ACTION ITEM: Below are the entries; give again exactly the lines from the one mentioning "so a running" through the one mentioning "Sys2Proof.Machine.execDecrypt c s", inclusive.

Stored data
....

-- ==== Sys2Proof/Machine/Ops.lean ====
section
/-! DEFINITION. The named operations over the registers: writing the key, completing a command, a reset edge, an idle
cycle. There is no memory (20_memory.md R40), and no exception is ever taken and none returned from (60_exceptions.md
R130, R135, R136), so no operation for either stands here. -/
namespace Sys2Proof.Machine

/-- Both halves of the key replaced in one step (20_memory.md R44; 92_eei_decisions.md D19). -/
def State.writeKey (hi lo : Word) (s : State) : State := { s with keyHi := hi, keyLo := lo }

/-- A command with opcode `op` completes: `BUSY` falls, the response stands on the port, and `OPL` keeps the opcode it
latched (R48; 10_state.md R28: hidden registers are not cleared when a command ends). -/
def State.complete (op : Opcode) (rsp : Response) (s : State) : State :=
  { s with opl := op, busy := false, rsp := some rsp }

/-- A cycle in which nothing completes: the response pulse of the cycle before is over (R48), all else is held
(10_state.md R32; 60_exceptions.md R143). -/
def State.quiet (s : State) : State := { s with rsp := none }

/-- A reset edge (70_reset_and_hazards.md R150 to R152): the state is the reset state whatever it was before, so a running
command commits nothing and gives no response. The host's coming moves are not the engine's and stay. -/
def State.resetEdge (s : State) : State := { State.reset with host := s.host }

/-- The 64-bit key `KEY = {KEYHI, KEYLO}` (10_state.md R21): a view, not a register. -/
def State.key (s : State) : KeyWord := s.keyHi ++ s.keyLo

end Sys2Proof.Machine
end

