-- ==== Sys2Proof/Machine/Dispatch.lean ====
section
/-! DEFINITION. One arm per command (30_encoding.md R62): the command-level step of 00_scope.md R12. -/
namespace Sys2Proof.Machine

def exec (i : Instr) (s : State) : Host.Outcome State Fault Refusal :=
  match i with
  | .setkey hi lo => Sys2Proof.Machine.execSetkey hi lo s
  | .getkey sel => Sys2Proof.Machine.execGetkey sel s
  | .encrypt p => Sys2Proof.Machine.execEncrypt p s
  | .decrypt c => Sys2Proof.Machine.execDecrypt c s
  | .normlearn serial => Sys2Proof.Machine.execNormlearn serial s
  | .reflectpack w => Sys2Proof.Machine.execReflectpack w s

end Sys2Proof.Machine
end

....

TASK RESPONSE:
/-- A reset edge (70_reset_and_hazards.md R150 to R152): the state is the reset state whatever it was before, so a running
command commits nothing and gives no response. The host's coming moves are not the engine's and stay. -/
def State.resetEdge (s : State) : State := { State.reset with host := s.host }

/-- The 64-bit key `KEY = {KEYHI, KEYLO}` (10_state.md R21): a view, not a register. -/
def State.key (s : State) : KeyWord := s.keyHi ++ s.keyLo

end Sys2Proof.Machine
end

-- ==== Sys2Proof/Machine/Dispatch.lean ====
section
/-! DEFINITION. One arm per command (30_encoding.md R62): the command-level step of 00_scope.md R12. -/
namespace Sys2Proof.Machine

def exec (i : Instr) (s : State) : Host.Outcome State Fault Refusal :=
  match i with
  | .setkey hi lo => Sys2Proof.Machine.execSetkey hi lo s
  | .getkey sel => Sys2Proof.Machine.execGetkey sel s
  | .encrypt p => Sys2Proof.Machine.execEncrypt p s
  | .decrypt c => Sys2Proof.Machine.execDecrypt c s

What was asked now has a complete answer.